• [EXERCISE]: Copy each line from the listing below where the word "undeliverable" shows up.
----
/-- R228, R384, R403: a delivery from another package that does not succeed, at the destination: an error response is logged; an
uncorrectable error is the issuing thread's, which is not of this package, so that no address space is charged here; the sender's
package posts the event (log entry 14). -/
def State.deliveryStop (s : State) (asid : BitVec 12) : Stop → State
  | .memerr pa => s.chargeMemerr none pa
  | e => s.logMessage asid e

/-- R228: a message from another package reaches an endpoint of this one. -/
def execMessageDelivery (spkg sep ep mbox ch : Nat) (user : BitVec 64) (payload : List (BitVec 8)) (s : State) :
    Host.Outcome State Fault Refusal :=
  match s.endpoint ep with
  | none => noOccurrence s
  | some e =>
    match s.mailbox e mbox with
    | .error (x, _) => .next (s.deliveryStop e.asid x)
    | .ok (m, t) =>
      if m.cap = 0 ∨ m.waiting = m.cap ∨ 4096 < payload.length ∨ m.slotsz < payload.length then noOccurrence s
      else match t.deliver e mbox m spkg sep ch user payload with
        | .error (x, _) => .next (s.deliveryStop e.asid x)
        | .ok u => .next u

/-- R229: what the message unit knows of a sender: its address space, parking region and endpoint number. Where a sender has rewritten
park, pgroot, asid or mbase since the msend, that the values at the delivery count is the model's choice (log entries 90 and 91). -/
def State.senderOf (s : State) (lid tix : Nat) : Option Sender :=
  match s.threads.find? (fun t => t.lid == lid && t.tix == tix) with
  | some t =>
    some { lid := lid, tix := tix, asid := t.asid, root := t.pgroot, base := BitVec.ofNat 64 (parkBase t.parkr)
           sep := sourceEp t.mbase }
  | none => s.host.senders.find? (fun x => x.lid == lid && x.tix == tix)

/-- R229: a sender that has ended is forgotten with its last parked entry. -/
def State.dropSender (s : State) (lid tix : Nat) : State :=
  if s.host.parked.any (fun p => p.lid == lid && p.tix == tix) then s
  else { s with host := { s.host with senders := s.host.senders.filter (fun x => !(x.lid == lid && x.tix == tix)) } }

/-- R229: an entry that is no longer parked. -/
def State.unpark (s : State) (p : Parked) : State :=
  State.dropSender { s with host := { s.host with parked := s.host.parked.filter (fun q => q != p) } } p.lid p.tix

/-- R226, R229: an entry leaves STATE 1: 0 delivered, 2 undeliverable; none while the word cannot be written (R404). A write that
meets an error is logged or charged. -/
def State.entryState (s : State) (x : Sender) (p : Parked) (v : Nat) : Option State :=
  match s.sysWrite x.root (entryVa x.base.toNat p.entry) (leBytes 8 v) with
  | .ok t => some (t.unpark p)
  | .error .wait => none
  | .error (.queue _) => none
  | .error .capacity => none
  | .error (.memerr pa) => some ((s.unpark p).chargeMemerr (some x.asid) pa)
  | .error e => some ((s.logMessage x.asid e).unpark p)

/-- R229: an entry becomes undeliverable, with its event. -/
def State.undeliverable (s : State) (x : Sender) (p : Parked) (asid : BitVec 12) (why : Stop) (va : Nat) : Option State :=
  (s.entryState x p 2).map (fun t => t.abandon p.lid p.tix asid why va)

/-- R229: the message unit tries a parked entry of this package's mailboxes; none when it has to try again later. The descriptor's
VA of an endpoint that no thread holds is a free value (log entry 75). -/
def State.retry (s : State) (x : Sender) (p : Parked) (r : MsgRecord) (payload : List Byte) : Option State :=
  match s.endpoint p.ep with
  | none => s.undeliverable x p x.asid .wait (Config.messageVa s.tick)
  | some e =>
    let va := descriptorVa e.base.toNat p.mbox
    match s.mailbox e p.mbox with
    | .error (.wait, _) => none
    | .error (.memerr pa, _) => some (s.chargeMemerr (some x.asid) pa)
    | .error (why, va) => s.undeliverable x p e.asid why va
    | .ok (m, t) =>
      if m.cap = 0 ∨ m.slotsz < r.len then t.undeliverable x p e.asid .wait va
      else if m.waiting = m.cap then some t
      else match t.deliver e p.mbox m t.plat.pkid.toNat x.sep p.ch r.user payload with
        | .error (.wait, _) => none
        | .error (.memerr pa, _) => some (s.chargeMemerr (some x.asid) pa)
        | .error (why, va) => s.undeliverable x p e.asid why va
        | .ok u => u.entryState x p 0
----
• [TASK OUTPUT]:
/-- R226, R229: an entry leaves STATE 1: 0 delivered, 2 undeliverable; none while the word cannot be written (R404). A write that
/-- R229: an entry becomes undeliverable, with its event. -/
def State.undeliverable (s : State) (x : Sender) (p : Parked) (asid : BitVec 12) (why : Stop) (va : Nat) : Option State :=
  | none => s.undeliverable x p x.asid .wait (Config.messageVa s.tick)
    | .error (why, va) => s.undeliverable x p e.asid why va
      if m.cap = 0 ∨ m.slotsz < r.len then t.undeliverable x p e.asid .wait va
        | .error (why, va) => s.undeliverable x p e.asid why va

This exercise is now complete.